Reflections of my great grandmother, Rosina

I spent my early years in a small house directly behind “Great Grandma” Neukom’s house on Penn Street in Decatur, Indiana.

I lived there from from the age of 1 to 8 years of age.

I remember Grandma Neukom had a huge garden that she seemed to tend daily while wearing either an old fashioned bonnet or straw hat.   She was a small feisty old woman to me and didn’t seem to show affection towards many people.


My father (Charles) said he had helped build her house when Christian, her husband died. It was a small bungalow-type house with a small basement loaded with canned fruits and vegetables. It was always immaculate and Grandma Neukom was especially proud of her flowers and garden.  She allowed me to go down there occasionally.  All I remember is jar after jar of sauerkraut.

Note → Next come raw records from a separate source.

/-- Launch a is dealt before b: higher priority, then pod order between pod grids, else the order of acceptance (R50). -/
def Launch.before (a b : Launch) : Bool :=
  decide (b.record.prio < a.record.prio) ||
    (a.record.prio == b.record.prio &&
      (if a.pod && b.pod then decide (a.podSeq < b.podSeq) else decide (a.order < b.order)))

/-- The partition where a launch's blocks may be placed now: its context is active there, and it does not halt (R55, R354). -/
def State.placesIn (s : State) (ctx : Nat) : Option Nat :=
  (s.activeIn ctx).bind (fun n => if (s.partition n).halt || (s.partition n).halted then none else some n)

/-- The launch may hand out a unit: its partition has clusters, and has not lost the room that its gangs need (R65). -/
def State.ripe (s : State) (l : Launch) : Option (Nat × Nat) :=
  if l.state ≠ .dealing ∧ l.state ≠ .draining then none
  else match s.placesIn l.ctx, s.nextHandoff l with
    | some n, some u => if (s.clustersOf n).isEmpty || s.shrunk l then none else some (n, u)
    | _, _ => none

def execUnitHandoff (lid : Nat) (s : State) : Host.Outcome State Fault Refusal :=
  match s.launch? lid with
  | none => .next s.tick
  | some l =>
    match s.ripe l with
    | none => .next s.tick
    | some (n, u) =>
      if s.launches.any (fun a => a.before l && s.activeIn a.ctx == some n && (s.ripe a).isSome) then .next s.tick
      else
        let s1 := s.mapLaunch lid (fun l => l.takeUnit u)
        .next ((l.record.instances u).foldl (fun s ms => s.handInstance l n ms) s1).tick

/-! ### Starting and restoring (R57, R112, R353) -/

/-- The scheduler of a core with fewer resident threads. -/
def State.chooseSched (s : State) (c core ctx : Nat) : Nat :=
  let load (k : Nat) : Nat := ((s.allBlocks.filter (fun b => b.cluster == c && b.core == core && b.decl.ctx == ctx &&
    b.sched == k && s.holdsRoom b && !b.waits)).map (fun b => b.decl.nthr)).sum
  if load 1 < load 0 then 1 else 0

/-- A thread enters its handler to be restored; its frame gains RESUME (R353). Log entry 68 (DEDUCED). -/
def Thread.restore (t : Thread) (pc : W32) : Thread :=
  if t.life = .exited then t
  else { t with regs := [], preds := [], life := .live, wait := none, trap := none, sup := true, inTrap := true, pc := pc,
                frame := NMap.put 0 t.frame 1 (NMap.read 0 t.frame 1 ||| 0x200#32), resumed := false }
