/-- A report without its signature block. -/
def State.attestBody (s : State) (nonce : List Byte) : List Byte :=
  let f := s.fw
  let p := s.reportPatch
  nonce ++ (List.range 16).map Config.deviceId ++ leBytes 4 f.version.toNat ++ leBytes 4 p.2.toNat ++
    leBytes 4 f.minVer.toNat ++ leBytes 4 f.reports ++ digestBytes (f.measure 0) ++ digestBytes (f.measure 1) ++
    digestBytes p.1 ++ digestBytes (f.measure 3) ++ leBytes 8 s.ptime.toNat

/-- The device's own key pair (R397): the private ECDSA key, the identifier of the LMS key, and its private elements. -/
def deviceEcdsa : Nat := scalarOf Config.ecdsaPrivate
def deviceLmsId : List Byte := (List.range 16).map Config.lmsIdentifier
def deviceLms : LmsKey := fun q i => (List.range 32).map (Config.lmsPrivate q i)

/-- The signature block over a report, under the device's own keys (R390, R397). -/
def signatureBlock (leaf : Nat) (body : List Byte) : List Byte :=
  let rs := ecdsaSign deviceEcdsa (scalarOf (Config.ecdsaNonce leaf (sha384 body))) (sha384 body)
  beBytes 48 rs.1 ++ beBytes 48 rs.2 ++ lmsSign deviceLmsId deviceLms leaf ((List.range 32).map (Config.lmsRandom leaf)) body

/-- ATTDOOR: a report stands in the buffer, and ATTSTAT says DONE; after the last leaf it says EXHAUSTED. -/
def execAttestRequest (v : W64) (s : State) : Host.Outcome State Fault Refusal :=
  if v.extractLsb' 0 6 ≠ 0 then .next s.tick
  else if 2 ^ 20 ≤ s.fw.reports then .next (s.mapFw (fun f => { f with attStat := 2 })).tick
  else
    let body := s.attestBody (s.atDoor v 32)
    let report := body ++ signatureBlock s.fw.reports body ++ List.replicate 44 0
    .next ((s.write none (physKey 0 v.toNat) report).mapFw (fun f =>
      { f with reports := f.reports + 1, attStat := 1 })).tick

/-- The device certificate (R397). -/
def certificate : List Byte :=
  let key := (pointMul 384 deviceEcdsa (some p384Base)).getD (0, 0)
  (List.range 16).map Config.deviceId ++ 4 :: (beBytes 48 key.1 ++ beBytes 48 key.2) ++ List.replicate 3 0 ++
    lmsPublic deviceLmsId deviceLms ++ leBytes 4 1 ++ List.replicate 2052 0 ++
    (List.range signatureBytes).map Config.certificateSignature

/-- CERTDOOR: the certificate is copied, and CERTSTAT says DONE. -/
def execCertificateRequest (v : W64) (s : State) : Host.Outcome State Fault Refusal :=
  if v.extractLsb' 0 6 ≠ 0 then .next s.tick
  else .next ((s.write none (physKey 0 v.toNat) certificate).mapFw (fun f =>
    { f with certStat := 1 })).tick

/-! ### Ridge links (R402) -/

/-- When retries of a port failed, within the last 1 ms. -/
def State.portErrors (s : State) (port : Nat) : List W64 :=
  ((NMap.lookup s.pod.retries port).getD []).filter (within s.ptime tickMs)

/-- A flit fails its CRC and is sent again; where it was one sent again already, a retry has failed. The eighth
failed retry within 1 ms condemns the port. Log entry 94 (DEDUCED). -/
def execFlitCrcError (port : Flit) (s : State) : Host.Outcome State Fault Refusal :=
  let k := port.port
  if s.pod.links.contains k = false ∨ port.again = false then .next s.tick
  else
    let errors := s.ptime :: s.portErrors k
    .next ({ s with pod := { s.pod with
      retries := NMap.insert s.pod.retries k errors,
      failing := if 8 ≤ errors.length ∧ s.pod.failing.contains k = false then s.pod.failing ++ [k] else s.pod.failing } } :
        State).tick

/-- A condemned port goes down; with the last port the device leaves the pod. -/
def execLinkDown (port : Nat) (s : State) : Host.Outcome State Fault Refusal :=
  if s.pod.failing.contains port = false then .next s.tick
  else
    let s1 : State := { s with pod := { s.pod with
      links := s.pod.links.filter (fun p => p != port), failing := s.pod.failing.filter (fun p => p != port),
      retries := NMap.remove s.pod.retries port } }
    .next (if s1.pod.links.isEmpty then s1.leavePod s1.pod.index else s1).tick

/-! ### Clock step and power (R404) -/

/-- THERM after the hottest die has been measured. -/
def thermAfter (old : W64) (temp : Nat) : W64 :=
  let step := (old.extractLsb' 0 3).toNat
  let next := if 95 < temp then min 7 (step + 1) else if temp < 90 then step - 1 else step
  BitVec.ofNat 64 (next + 256 * min 255 temp + 65536 * (decide (95 < temp)).toNat)

/-- The hottest die is measured, and the clock steps down above 95 degrees and up below 90. Log entry 94 (DEDUCED). -/
def execThermalStep (temp : Nat) (s : State) : Host.Outcome State Fault Refusal :=
  .next (if 110 ≤ temp then { s with therm := thermAfter s.therm temp, off := true }
    else { s with therm := thermAfter s.therm temp }).tick

/-- At 110 degrees the module powers off. -/
def execThermalShutdown (s : State) : Host.Outcome State Fault Refusal := .next ({ s with off := true } : State).tick

end Sys2Proof.Machine
end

It always seemed to me that she was mean-spirited towards my grandmother (her daughter, Edna). As a young boy I didn’t realize she did this to perhaps make her blind daughter stronger and more self-reliant. I remember very vividly the wire strung between her house and Edna’s so that her blind daughter might travel the distance between houses more easily, and her yelling at her daughter if she stumbled or got off path.


Grandma Neukom spoke in a heavily accented German voice. She died on the 9th of June 1973 (the day my brother, Chuck, got married) after living her final years in the care of her daughter, Edna........the independent, blind one.